Bar plots are an effective way of showing the values of grouped data within categories. I recently struggled when making some using ggplot, and after finally getting them right I decided to write this post. I hope people can find this if they ever get stuck when using ggplot to create a grouped bar plot with labels for each bar. For anyone with experience in data visualization, this is a straightforward task. For everyone else (and as future reference for myself), I’ll go through the steps needed to build the plot, including a brief explanation for the important arguments. There are lots of guides and posts online on how to do this, but I found that they lacked the detail needed to help those who get stuck.

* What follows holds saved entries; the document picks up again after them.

/-- One port: the PHY's link, its windows, the audio credits by stream (R288), frames that need no credit, beats
without a frame (R275), the HOPS and MPORT of the last BEAT frame (R276, R280), whether a BEAT frame came in this
beat and in the last one (R274), the frame last sent (the wire, log entry 13), and whether a peer-delay exchange
is open (R279). -/
structure PortSt where
  phy : Bool
  wins : List (Nat × PortWin)
  audio : List (Nat × Nat)
  exempt : List LinkFrame
  silent : Nat
  beatHops : Option Nat
  beatMport : Nat
  beatNow : Bool
  beatLast : Bool
  sent : Option LinkFrame
  /-- the bytes of that frame on the wire (R273, R283) -/
  wire : List Byte
  pdelayOpen : Bool
  /-- the last exchange's departure and arrival times at the neighbour and here, and the neighbour rate ratio (R279) -/
  pdelayLast : Option (Nat × Nat)
  rateRatio : Nat × Nat
deriving DecidableEq, Repr

def PortSt.blank : PortSt :=
  { phy := false, wins := [], audio := [], exempt := [], silent := 0, beatHops := none, beatMport := 0
    beatNow := false, beatLast := false, sent := none, wire := [], pdelayOpen := false, pdelayLast := none, rateRatio := (1, 1) }

/-- An entry of a TOPO frame (R285). -/
structure TopoEntry where
  id : Nat
  role : Nat
  pos : Nat
  posb : Nat
deriving DecidableEq, Repr

/-- What the lead keeps of an admitted device (R295, R297): its UID, ADMIT result, beats unheard, and hops. -/
structure Member where
  id : Nat
  uid : Nat
  result : Nat
  silent : Nat
  hopsA : Nat
  hopsB : Nat
deriving DecidableEq, Repr

/-- An ADMIT that the lead sends in every beat until the device's pre-admission HELLOs stop (R295). -/
structure Admission where
  id : Nat
  uid : Nat
  result : Nat
  fresh : Bool
deriving DecidableEq, Repr

/-- An announcement of a BEAT frame (R285, R299). -/
structure Ann where
  kind : Nat
  arg : Nat
  tag : Nat
  beat : Nat
deriving DecidableEq, Repr

/-- What the link holds besides its registers. -/
structure LnkSt where
  ports : List (Nat × PortSt)
  /-- the last TOPO frame: kind, N and entries -/
  topoKind : Nat
  topoN : Nat
  topo : List TopoEntry
  members : List Member
  admissions : List Admission
  /-- the UID heard in HELLO under each ID -/
  known : List (Nat × Nat)
  /-- the highest BEAT_COUNT reported in discovery (R50, R294) -/
  reported : Option Nat
  /-- UIDs of other devices that say in HELLO that they lead (R294) -/
  otherLeads : List Nat
  /-- the device sends HELLO with OBS = 1 (R296) -/
  obs : Bool
  /-- the highest TERM of a followed lead, and whether there is one (R303) -/
  leadTerm : Nat
  hasLead : Bool
  /-- beats in a row without a BEAT frame of the lead, and the devices whose HELLO came in such a beat, each with the place of
  the latest one in the row, counted from 1 (R302) -/
  noBeat : Nat
  quorum : List (Nat × Nat)
  /-- announcements of the last BEAT frame used -/
  anns : List Ann
  /-- a rate change taken provisionally at its beat: B, NUM, DEN (R300) -/
  rateTaken : Option (Nat × Nat × Nat)
  /-- M and EDGE of the BEAT frames this lead sends in its beat, as they stand in the payload (R280) -/
  beatSent : List Byte
  /-- BEAT frame to relay: port received on, and its payload and HOPS (R280) -/
  relay : Option (Nat × LinkFrame)
  /-- the own plan differs from the lead's (R286) -/
  planBad : Bool
  /-- boot requests not yet answered: offset and length (R304) -/
  bootReqs : List (Nat × Nat)
  /-- a WAKE frame has requested a wake, or woke the device (R309) -/
  wakeAsked : Bool
  woken : Bool
  /-- the lead's time that the last Sync and Follow_Up brought (R279) -/
  gptpIn : Option Nat
deriving DecidableEq, Repr

def LnkSt.init : LnkSt :=
  { ports := [], topoKind := 0, topoN := 0, topo := [], members := [], admissions := [], known := []
    reported := none, otherLeads := [], obs := false, leadTerm := 0, hasLead := false, noBeat := 0, quorum := []
    anns := [], rateTaken := none, beatSent := [], relay := none, planBad := false, bootReqs := [], wakeAsked := false, woken := false, gptpIn := none }

/-! ### Power (spec/21_boot_power_reset.md) -/

/-- The power states of R548, with the entries to Park and Off that run. -/
inductive PwrState where
  | run | doze | toPark | park | toOff | off
deriving DecidableEq, Repr

/-! ### Ledger (spec/09_ledger.md) -/

/-- A queued LDG_PUT (R247): the writing core, TYPE, CHK, the staged words and LDG_PCRC, and whether PFW was asserted. -/
structure LdgPut where
  src : Nat
  type : Nat
  chk : Bool
  payload : List Word
  pcrc : Word
  down : Bool
deriving DecidableEq, Repr

/-- A tally (R261): its value, the GSEQ last applied, SAT, and its newest position. -/
structure Tally where
  value : Nat
  gseq : Nat
  sat : Bool
  pos : Nat
deriving DecidableEq, Repr

def Tally.zero : Tally := { value := 0, gseq := 0, sat := false, pos := 15 }

/-- An announced boundary (R264, R265): KIND 1 interval or 2 tariff, its beat, the new value, the scheduled time,
LATE, and whether this device announced it. -/
structure Boundary where
  kind : Nat
  beat : Nat
  tag : Nat
  time : Nat
  late : Bool
  own : Bool
deriving DecidableEq, Repr

/-- The Ledger's term, watermark and schedule state, held in the MRAM control area (R243): kept over every reset. -/
structure LdgNv where
  term : Nat
  tstart : Nat
  gseq : Nat
  acked : Nat
  base : Nat
  rel : Nat
  epoch : Nat
  interval : Nat
  armed : Option (Nat × Nat)
  pfSince : Bool
  fresh : Bool
  org : List (Nat × Nat)
  /-- the interval and the epoch whose beginning has its boundary record, or needs none here (R266, R269) -/
  recInterval : Nat
  recEpoch : Nat
deriving DecidableEq, Repr

def LdgNv.blank : LdgNv :=
  { term := 0, tstart := 0, gseq := 0, acked := 0, base := 0, rel := 0, epoch := 0, interval := 0, armed := none
    pfSince := false, fresh := false, org := [], recInterval := 0, recEpoch := 0 }

/-- What the Ledger holds besides its registers and its MRAM: queued acceptances, the records of the occupied
slots (eight 64-bit words each), defective slots and slots that do not read back what is written (R244), tallies, announced
boundaries, the handoff cursor (R252), and the manager's commits not yet acknowledged and mirrored (R253 to R255). -/
structure LdgSt where
  queue : List LdgPut
  slots : List (Nat × List Nat)
  defective : List Nat
  weak : List Nat
  tallies : List (Nat × Tally)
  nv : LdgNv
  atHwm : Bool
  bounds : List Boundary
  armedAnn : Bool
  handed : Nat
  unack : List (Nat × Nat × Nat)
  reack : List (Nat × Nat)
  mirrorQ : List (Nat × Nat)
  confG : Nat
  ackLimit : Nat
  catchup : Option Nat
  sentRel : Nat
  lastReset : Nat
deriving DecidableEq, Repr

def LdgSt.init : LdgSt :=
  { queue := [], slots := [], defective := [], weak := [], tallies := [], nv := LdgNv.blank, atHwm := false, bounds := []
    armedAnn := false, handed := 0, unack := [], reack := [], mirrorQ := [], confG := 0, ackLimit := 0, catchup := none, sentRel := 0
    lastReset := 1 }

/-! ### Raster, outputs and Visor (spec/11, spec/12) -/

/-- A raster pipe in its frame: the next line its output requests, the pixels composed ahead of it, the affine fields
taken at the start of the line (R320), and the beam list: present position, aim of a WAIT, list pointer, words since
the last release, committed values that MOVEs have overwritten (R329 to R333), and what is reported once a frame. -/
structure PipeSt where
  line : Nat
  ahead : List Nat
  affine : List Word
  pos : Nat × Nat
  aim : Option (Nat × Nat)
  ptr : Int
  words : Nat
  saved : List (Nat × Word)
  spov : Bool
  under : Bool
  started : Bool
deriving DecidableEq, Repr

def PipeSt.blank : PipeSt :=
  { line := 0, ahead := [], affine := [], pos := (0, 0), aim := none, ptr := 0x4000, words := 0, saved := []
    spov := false, under := false, started := false }

/-- The Visor on one pipe: running CRC of each rectangle and of the frame, rectangles judged and mismatched in this
frame, those enabled in the last frame, and those in their first frame (R353 to R359). -/
structure VisorSt where
  crcs : List (Nat × Nat)
  frame : Nat
  judged : List Nat
  missed : List Nat
  was : List Nat
  fresh : List Nat
  told : Bool
  /-- VIS_FCRC of the frame before, for a frame that is cut after its last line was requested (R360) -/
  prior : Option Word
deriving DecidableEq, Repr

def VisorSt.blank : VisorSt :=
  { crcs := [], frame := 0xFFFFFFFF, judged := [], missed := [], was := [], fresh := [], told := false, prior := none }

/-- What Output B's lanes carry, in the terms of R344, R345, R347 and R348: packets with their virtual channel, a blanking
packet with its length in pixel clocks, the end of an HS transmission, and the two states of idle lanes. -/
inductive DsiSent where
  | vss (vc : Nat)
  | hss (vc : Nat)
  | blanking (vc clocks : Nat)
  | pixels (vc fmt : Nat) (px : List Nat)
  | longWrite (vc dcs fmt : Nat) (px : List Nat)
  | command (dt vc : Nat) (lp : Bool) (data : List Byte)
  | eot
  | lp11
  | ulps
deriving DecidableEq, Repr

/-- A link of Output A while its pins are driven (R343): whether pair D3 is driven, and its pixel clocks, each as 35 bits:
slot 0 of pair D0 in bit 0, pair D1 from bit 7, the clock pair from bit 28. -/
structure LvdsLink where
  d3 : Bool
  clocks : List Nat
deriving DecidableEq, Repr

/-- A stretch of Output C's scan (R350), in PIXC cycles: its length, the row address it changes to (none: unchanged), for how
many cycles OC_OE_N is low from its start, the column data shifted one a cycle from its start (data set 0 in bits [2:0], set 1
in bits [5:3]), and whether OC_LAT pulses in its last cycle. -/
structure LedSlot where
  cycles : Nat
  addr : Option Nat
  lit : Nat
  shift : List Nat
  lat : Bool
deriving DecidableEq, Repr

/-- Output C's pins: disabled (OC_OE_N high, the others low), dark between refreshes (OC_OE_N high), or a refresh. -/
inductive LedPins where
  | off
  | dark
  | scan (l : List LedSlot)
deriving DecidableEq, Repr

/-- The vertical timing of Output A, or of Output B in video mode (R338, R340): the cycle, counted from the last beat edge, at
which the present vertical blanking started; the cycle at which a slaved output will start the next one, with the line that
is still in progress until then; and the active line sent last, as sent. -/
structure VertSt where
  zero : Option Int
  plan : Option (Nat × Nat)
  sent : Option (Nat × List Nat)
deriving DecidableEq, Repr

def VertSt.blank : VertSt := { zero := none, plan := none, sent := none }

/-- The display outputs besides their registers: outputs whose pixel clock relocks (R342), the vertical timing of Outputs A
and B, what Outputs B and C sent last, Output B's self-refresh and packets (R345 to R348), and Output C's frame stores and
refreshes (R349 to R351). -/
structure OutSt where
  relock : List Nat
  vertA : VertSt
  vertB : VertSt
  dsi : List DsiSent
  led : LedPins
  /-- consecutive equal frames, and a difference found while asleep -/
  equal : Nat
  differs : Bool
  /-- lanes in ULPS, and a ULPS exit running -/
  ulps : Bool
  leaving : Bool
  /-- a transfer has started in this beat, at this cycle after the edge; one waits for the queued command (R347) -/
  moved : Bool
  movedAt : Nat
  due : Bool
  /-- the level of the pin OB_TE (R346), and the windows in a row that no TE event met -/
  te : Bool
  teMiss : Nat
  cmd : Option Word
  bta : Bool
  stores : List (Nat × Nat)
  /-- refreshes completed in this beat, whether the beat's refreshes have been started, and the cycle after the edge at which
  the first of them started -/
  refs : Nat
  lit : Bool
  litAt : Nat
deriving DecidableEq, Repr

def OutSt.init : OutSt :=
  { relock := [], vertA := VertSt.blank, vertB := VertSt.blank, dsi := [.lp11], led := .dark, equal := 0, differs := false
    ulps := false, leaving := false, moved := false, movedAt := 0, due := false, te := false, teMiss := 0, cmd := none, bta := false
    stores := [], refs := 0, lit := false, litAt := 0 }

/-! ### Blitter (spec/13) -/

/-- What the blitter holds besides its registers: the command fetched at RD, whether its work is done, whether STOP will
find it cut short, whether a beat edge has come since a waiting SYNC became the command at RD, and whether the batch has
overrun already. -/
structure BltSt where
  cmd : Option (List Word)
  ended : Bool
  cut : Bool
  edge : Bool
  overran : Bool
deriving DecidableEq, Repr

def BltSt.init : BltSt := { cmd := none, ended := false, cut := false, edge := false, overran := false }

/-! ### Audio (spec/14) -/

/-- A voice command that waits to act (R393): its OP, and block and sample where AT is 1. -/
structure VoiceCmd where
  op : Nat
  due : Option (Nat × Nat)
deriving DecidableEq, Repr

/-- A voice besides its registers (R391, R392): position in 1/65,536 of a sample, whether it has looped, the envelope, the
level at which RELEASE began, and its pending command. -/
structure VoiceSt where
  pos : Nat
  looped : Bool
  env : Frac
  rel : Frac
  /-- samples since the present stage of the envelope began -/
  stage : Nat
  cmd : Option VoiceCmd
deriving DecidableEq, Repr

def VoiceSt.blank : VoiceSt := { pos := 0, looped := false, env := Frac.zero, rel := Frac.zero, stage := 0, cmd := none }

/-- A tone generator (R396): whether it was enabled in the last group, its 24-bit phase, and its noise register. -/
structure ToneSt where
  on : Bool
  phase : Nat
  lfsr : Nat
deriving DecidableEq, Repr

def ToneSt.blank : ToneSt := { on := false, phase := 0, lfsr := 0x7FFFFF }

/-- One equaliser band (R401). -/
structure BandSt where
  x1 : Int
  x2 : Int
  y1 : Int
  y2 : Int
deriving DecidableEq, Repr

def BandSt.blank : BandSt := { x1 := 0, x2 := 0, y1 := 0, y2 := 0 }

/-- A zone's limiter (R403): the latest samples, newest first, and its gain. -/
structure LimSt where
  past : List Int
  g : Frac
deriving DecidableEq, Repr

def LimSt.blank : LimSt := { past := [], g := Frac.one }

/-- From sample `at_` of input block `beat` on, what input `unit` (0, 1, or 2 to 5 for the PDM channels) converts (R397): how many
slots, whether they hold 16-bit data as received, and the PDM gain. -/
structure InMark where
  unit : Nat
  beat : Nat
  at_ : Nat
  slots : Nat
  narrow : Bool
  gain : Int
deriving DecidableEq, Repr
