/-- BLT_SYNC_RELEASE (R377): a beat edge has come; the batch of that beat begins. -/
def execBltSyncRelease (s : State) : Out :=
  done (
    match s.bltWaits 0x12 with
    | none => s
    | some _ =>
      if s.blt.edge then
        let t := (s.setBit BLT_STAT 2 false).setBit BLT_STAT 4 true
        (t.setBlt { t.blt with overran := false, edge := false }).bltDone
      else s)

/-- The blitter at a beat edge: a SYNC with BEAT = 1 at RD has seen its edge (R377). -/
def State.bltEdge (s : State) : State :=
  match s.blt.cmd with
  | some ws =>
    let c := bltDecode ws
    if s.bltState == L_RUNB && c.op == 0x12 && c.rop % 2 == 1 && !s.blt.ended then s.setBlt { s.blt with edge := true } else s
  | none => s

/-- BLT_COMMAND_END (R362). -/
def execBltCommandEnd (s : State) : Out := done (if s.blt.ended && s.bltState == L_RUNB then s.bltEnd.bltFetch else s)

end Sys2Proof.Machine
end

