/-- A descriptor with the RW fields of word `w` written (R135, R137). -/
def Desc.setWord (d : Desc) (w : Nat) (v : Word) : Desc :=
  match w with
  | 0 => { d with entry := v }
  | 1 => { d with arg := v }
  | 2 => { d with prio := fieldOf v 0 4, cores := fieldOf v 4 4, dlist := fieldOf v 8 3 }
  | 3 => { d with delay := v }
  | 6 => { d with sen := bitOf v 31, sargt := bitOf v 30, sidx := fieldOf v 0 12 }
  | 7 => { d with tag := v }
  | _ => d

/-- An ENTRY that a TEMPLATE or BOUND descriptor may hold (R135). -/
def entryOk (v : Word) : Bool := v != 0 && fieldOf v 0 2 == 0

/-- The descriptor's successor field names a TEMPLATE, or the descriptor itself where that is allowed (R137, R138). -/
def State.successorOk (s : State) (n : Nat) (self : Bool) (d : Desc) : Bool :=
  !d.sen || (s.desc d.sidx).state == .template || (self && d.sidx == n)

/-- The Dispatcher's view of core `n`. -/
def State.disCore (s : State) (n : Nat) : DisCore := smGet (fun _ => DisCore.blank) s.dis.cores n

/-- Store the Dispatcher's view of core `n`. -/
def State.setDisCore (s : State) (n : Nat) (k : DisCore) : State :=
  { s with dis := { s.dis with cores := smSet (fun _ => DisCore.blank) s.dis.cores n k } }

/-- DIS_TIME (R143). -/
def State.disTime (s : State) : Nat := s.rg64 DIS_TIME_LO

/-- The descriptors of delay list `l`, in order of WAKE (R144). -/
def State.delayList (s : State) (l : Nat) : List Nat := smGet (fun _ => []) s.dis.dlists l

/-- Replace a delay list. -/
def State.setDelayList (s : State) (l : Nat) (d : List Nat) : State :=
  { s with dis := { s.dis with dlists := smSet (fun _ => []) s.dis.dlists l d } }

/-- Insert a descriptor by WAKE, after those of equal WAKE (R144). -/
def insertByWake (wake : Nat → Nat) (n w : Nat) : List Nat → List Nat
  | [] => [n]
  | m :: l => if w < wake m then n :: m :: l else m :: insertByWake wake n w l

/-- Make a descriptor READY, or DELAYED when its DELAY is not 0 (R138, R140, R153). -/
def State.makeReady (s : State) (n : Nat) : State :=
  let d := s.desc n
  if d.delay = 0 then s.setDesc n { d with state := .ready, core := 0, wake := 0 }
  else
    let w := (s.disTime + d.delay.toNat) % 2 ^ 64
    let s1 := s.setDesc n { d with state := .delayed, core := 0, wake := w }
    s1.setDelayList d.dlist (insertByWake (fun m => (s1.desc m).wake) n w (s1.delayList d.dlist))

/-- Complete at the Event Concentrator the source that made bound descriptor `n` READY, if one did (R151). -/
def State.completeBound (s : State) (n : Nat) : State :=
  match s.dis.madeReadyBy.find? (fun e => e.1 == n) with
  | none => s
  | some e =>
    ({ s with dis := { s.dis with madeReadyBy := s.dis.madeReadyBy.filter (fun x => x.1 != n) } }).complete e.2

/-- A descriptor becomes FREE: every word is cleared (R580). -/
def State.freeDesc (s : State) (n : Nat) : State := s.setDesc n Desc.blank
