-- ==== Sys2Proof/Machine/Timers.lean ====
section
/-! DEFINITION. The timers, the trigger matrix's actions and the converter (spec/17 R458 to R475). Each tick, filter output
edge and matrix action is a command of its own; a command served between an event and the action that it causes is served
in the action's cycle (log entry 23). -/

namespace Sys2Proof.Machine

/-! ### Timers -/

/-- The TMR command port (R460): a rejection raises source 592. -/
def tmrPort : CmdPort := { st := TMR_CMDST, rejects := TMR_REJECT, evt := none, src := some 592 }

/-- TMR_STAT.RUN. -/
def State.tmrRun (s : State) (n : Nat) : Bool := s.bit (TMR_STAT n) 0

/-- TMR_STAT.ARMED. -/
def State.tmrArmed (s : State) (n : Nat) : Bool := s.bit (TMR_STAT n) 1

/-- Timer `n` is the odd half of a cascaded pair (R462). -/
def State.tmrOdd (s : State) (n : Nat) : Bool := decide (n % 2 = 1) && s.lvBit (TMR_CFG n) 3

/-- Timer `n` is the even half of a cascaded pair (R462). -/
def State.tmrEven (s : State) (n : Nat) : Bool := decide (n % 2 = 0) && s.lvBit (TMR_CFG (n + 1)) 3

/-- The timers on which a command of timer `n` acts (R462). -/
def State.tmrHalves (s : State) (n : Nat) : List Nat := if s.tmrEven n then [n, n + 1] else [n]

/-- Timer `n` counts down (R458, R462). -/
def State.tmrDown (s : State) (n : Nat) : Bool := s.lvBit (TMR_CFG (if s.tmrOdd n then n - 1 else n)) 1

/-- COUNT as RESET loads it (R468). -/
def State.tmrHome (s : State) (n : Nat) : Word := if s.tmrDown n then s.lv (TMR_TOP n) else 0

/-- The next step of timer `n` ends its period (R459). -/
def State.tmrEnds (s : State) (n : Nat) : Bool :=
  if s.tmrDown n then s.rg (TMR_COUNT n) == 0 else decide ((s.lv (TMR_TOP n)).toNat ≤ (s.rg (TMR_COUNT n)).toNat)

/-- The output of unit `x` acts (R464). A period end and a match in one cycle leave OUTMODE 4 a free level (log entry 23). -/
def State.tmrOutAct (s : State) (n x : Nat) (ended matched : Bool) : State :=
  let mode := s.lvFld (TMR_CCCFG n x) 1 3
  if mode = 1 ∧ matched then s.setBit (TMR_OUT n) x true
  else if mode = 2 ∧ matched then s.setBit (TMR_OUT n) x false
  else if mode = 3 ∧ matched then s.setBit (TMR_OUT n) x (!s.bit (TMR_OUT n) x)
  else if mode = 4 then
    if ended && matched then
      let (f, t) := s.draw
      t.setBit (TMR_OUT n) x (f % 2 == 1)
    else if ended then s.setBit (TMR_OUT n) x true
    else if matched then s.setBit (TMR_OUT n) x false
    else s
  else s

/-- Unit `x` of timer `n` sets CCxF, raises its source and signals the matrix (R463, R466, R467). -/
def State.tmrUnitEvent (s : State) (n x : Nat) : State :=
  ((s.setBit (TMR_STAT n) (9 + x) true).raise (545 + 3 * n + x)).trigger (2 + 3 * n + x)

/-- After a step of timer `n` that changed COUNT or not, and ended a period or not, unit `x` compares (R463, R464): a value above
TOP never matches. -/
def State.tmrUnit (s : State) (n x : Nat) (changed ended : Bool) : State :=
  let k := s.rg (TMR_CC n x)
  let matched := changed && !s.lvBit (TMR_CCCFG n x) 0 && s.rg (TMR_COUNT n) == k && decide (k.toNat ≤ (s.lv (TMR_TOP n)).toNat)
  let t := s.tmrOutAct n x ended matched
  if matched then t.tmrUnitEvent n x else t

/-- OVF of timer `n` is set (R459, R467). -/
def State.tmrOvf (s : State) (n : Nat) : State :=
  ((s.setBit (TMR_STAT n) 8 true).raise (544 + 3 * n)).trigger (1 + 3 * n)

/-- A counting step of one timer that wraps at a period end (R459, R463, R464). -/
def State.tmrCount (s : State) (n : Nat) : State :=
  let c := s.rg (TMR_COUNT n)
  let ended := s.tmrEnds n
  let v := if ended then s.tmrHome n else if s.tmrDown n then c - 1 else c + 1
  let s1 := s.setRg (TMR_COUNT n) v
  let s2 := if ended then s1.tmrOvf n else s1
  (s2.tmrUnit n 0 (v != c) ended).tmrUnit n 1 (v != c) ended

/-- A period end that sticks (R459): COUNT keeps its value, OVF is set, RUN becomes 0 and STUCK 1. -/
def State.tmrStick (s : State) (n : Nat) : State :=
  let s1 := ((s.tmrOvf n).setBit (TMR_STAT n) 0 false).setBit (TMR_STAT n) 2 true
  (s1.tmrUnit n 0 false true).tmrUnit n 1 false true

/-- A tick of timer `n`, which is no odd half: one step, of the pair where it is cascaded (R459, R462). -/
def State.tmrTick (s : State) (n : Nat) : State :=
  if !s.tmrRun n then s
  else if s.tmrEven n then
    let ends := s.tmrEnds n
    if ends && s.tmrEnds (n + 1) && s.lvBit (TMR_CFG (n + 1)) 2 && s.tmrRun (n + 1) then (s.tmrStick n).tmrStick (n + 1)
    else
      let t := s.tmrCount n
      if ends && t.tmrRun (n + 1) then t.tmrCount (n + 1) else t
  else if s.tmrEnds n && s.lvBit (TMR_CFG n) 2 then s.tmrStick n
  else s.tmrCount n

/-- TIMER_STEP (R458, R459): timer `n`'s prescaler delivers a tick. -/
def execTimerStep (n : Fin 16) (s : State) : Out :=
  done (if s.tmrOdd n.val || s.lvBit (TMR_CFG n.val) 0 || !s.bit SYS_CLKEN 6 then s else s.tmrTick n.val)

/-- Timer `n` alone starts (R460): a stuck one is first loaded as by RESET; OUTMODE 4 sets its outputs (R464). -/
def State.tmrStartOne (s : State) (n : Nat) : State :=
  let s1 := if s.bit (TMR_STAT n) 2 then (s.setRg (TMR_COUNT n) (s.tmrHome n)).setBit (TMR_STAT n) 2 false else s
  let s2 := (s1.setBit (TMR_STAT n) 0 true).setBit (TMR_STAT n) 1 false
  (s2.tmrOutAct n 0 true false).tmrOutAct n 1 true false

/-- Timer `n`, with its odd half, starts. -/
def State.tmrStart (s : State) (n : Nat) : State := (s.tmrHalves n).foldl (fun t k => t.tmrStartOne k) s

/-- Timer `n`, with its odd half, is armed. -/
def State.tmrArm (s : State) (n : Nat) : State :=
  (s.tmrHalves n).foldl (fun t k => t.setBit (TMR_STAT k) 1 true) s

/-- Timer `n`, with its odd half, stops. -/
def State.tmrStop (s : State) (n : Nat) : State :=
  (s.tmrHalves n).foldl (fun t k =>
    let u := (t.setBit (TMR_STAT k) 0 false).setBit (TMR_STAT k) 1 false
    { u with tmr := { u.tmr with due := u.tmr.due.filter (fun m => m != k) } }) s

/-- START of timer `n` is legal (R460, R462). -/
def State.tmrMayStart (s : State) (n : Nat) : Bool := !s.tmrRun n && !s.tmrArmed n && !s.tmrOdd n

/-- STOP of timer `n` is legal (R460, R462). -/
def State.tmrMayStop (s : State) (n : Nat) : Bool := (s.tmrRun n || s.tmrArmed n) && !s.tmrOdd n

/-- A write to TMR_CMD (R460, R469): an accepted command discards a matrix action of the opposite kind. -/
def State.writeTmrCmd (s : State) (n : Nat) (v : Word) : State :=
  let start := bitOf v 0
  let arm := bitOf v 1
  let stop := bitOf v 2
  if !start && !arm && !stop then s
  else
    s.command tmrPort ((start && arm) || (start && stop) || (arm && stop)) (if stop then !s.tmrMayStop n else !s.tmrMayStart n) false
      (fun t =>
        if start then (t.tmrStart n).dropAct A_STOP n
        else if arm then (t.tmrArm n).dropAct A_STOP n
        else (t.tmrStop n).dropAct A_START n)

/-- A write to TMR_GSTART (R460). -/
def State.writeTmrGstart (s : State) (v : Word) : State :=
  s.command tmrPort false (!(bitsSet v 16).all s.tmrMayStart) false
    (fun t => (bitsSet v 16).foldl (fun u n => (u.tmrStart n).dropAct A_STOP n) t)

/-- A write to TMR_GSTOP (R460). -/
def State.writeTmrGstop (s : State) (v : Word) : State :=
  s.command tmrPort false (!(bitsSet v 16).all s.tmrMayStop) false
    (fun t => (bitsSet v 16).foldl (fun u n => (u.tmrStop n).dropAct A_START n) t)

/-- TMR_START (R460): a write of START alone. -/
def execTmrStart (i : Initiator) (n : Fin 16) (s : State) : Out :=
  done (s.guardW i (TMR_CMD n.val) 1 (fun t => t.writeTmrCmd n.val 1))

/-- TMR_AT (R460): a write of AT alone. -/
def execTmrAt (i : Initiator) (n : Fin 16) (s : State) : Out :=
  done (s.guardW i (TMR_CMD n.val) 2 (fun t => t.writeTmrCmd n.val 2))

/-- TMR_STOP (R460): a write of STOP alone. -/
def execTmrStop (i : Initiator) (n : Fin 16) (s : State) : Out :=
  done (s.guardW i (TMR_CMD n.val) 4 (fun t => t.writeTmrCmd n.val 4))

/-- TMR_GSTART (R460). -/
def execTmrGstart (i : Initiator) (v : Word) (s : State) : Out :=
  done (s.guardW i TMR_GSTART v (fun t => t.writeTmrGstart v))

/-- TMR_GSTOP (R460). -/
def execTmrGstop (i : Initiator) (v : Word) (s : State) : Out :=
  done (s.guardW i TMR_GSTOP v (fun t => t.writeTmrGstop v))

/-- A beat edge reaches the timers (R460, R461, R467): armed ones become due to start, and the matrix sees source 49. -/
def State.tmrEdge (s : State) : State :=
  if s.bit SYS_CLKEN 6 then
    { s with tmr := { s.tmr with due := (List.range 16).filter (fun n => s.tmrArmed n) } }.trigger 49
  else s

This dataset is inspired by the actual data I was trying to plot. It has groups (the type of critter caught), bar heights (number of captures), and different values for each critter in each forest layer that can be plotted side by side.
For anyone not on board with ggplot, here’s a well-written post by The Coatless Professor on making grouped barplots using base graphics.
First, let’s replicate the table above. Notice that the data has a consistent order such that the critter entries are grouped together and the trapped variable has a cyclic ordering. In this example, opossums were not caught in the upper canopy but there is still a row for this, because 0 is data.
The data structure is ready for plotting, and this can all be done with ggplot() to initialize a ggplot object and geom_bar() to draw the bars.
We want the heights of the bars to represent values in the data, so we use stat=”identity” and map a variable to the y aesthetic. We use position=”dodge” to literally dodge any overlaps and adjust the position of the bars to be side by side.
For the next plot, I got fancy and used two additional packages to change the overall look of the plot and add some nice colors to the bars. I also used guide and ylab to make changes to the legend title and the label for the y axis. The pander theme from the ggthemes package will change the general aspect of the plot such as the colour of the background, gridlines, and the size and colour of fonts. It actually comes from an effort to unify the plot outpot from the different graph engines (graphics, lattice, ggplot). The scale_fill_poke() function comes from the palettetown package by Tim D. Lucas, it contains several pokemon-inspired color palettes, and I personally like the color schemes in most of the little characters (also, I helped Tim with selecting some palettes that are colorblind friendly).
I think this plot looks nicer and less cluttered, but without grid lines, it can be hard to know exactly how many little mammals were caught at each of the forest layers. Luckily, it’s easy to add text labels above each bar. Just a matter of using geom_text(), giving it the labels that will go over each bar and the positions for each one using x and y OR SO I THOUGHT.
The labels in the plot above are not side by side above their corresponding bar. I fiddled with the aesthetics for geom_text for a while and after many searches and tutorials I was getting nowhere. At some point I closed everything, started again from scratch and in the process I unknowingly put the general aesthetics in the call to ggplot and not in the call to geom_bar(). This made the plot I wanted, including a 0 where it needs to be. I’m still looking into why this happens, it must be the way in which the aesthetic parameters are inherited. Once I have an explanation I’ll update this post, but if anyone knows PLEASE let me know.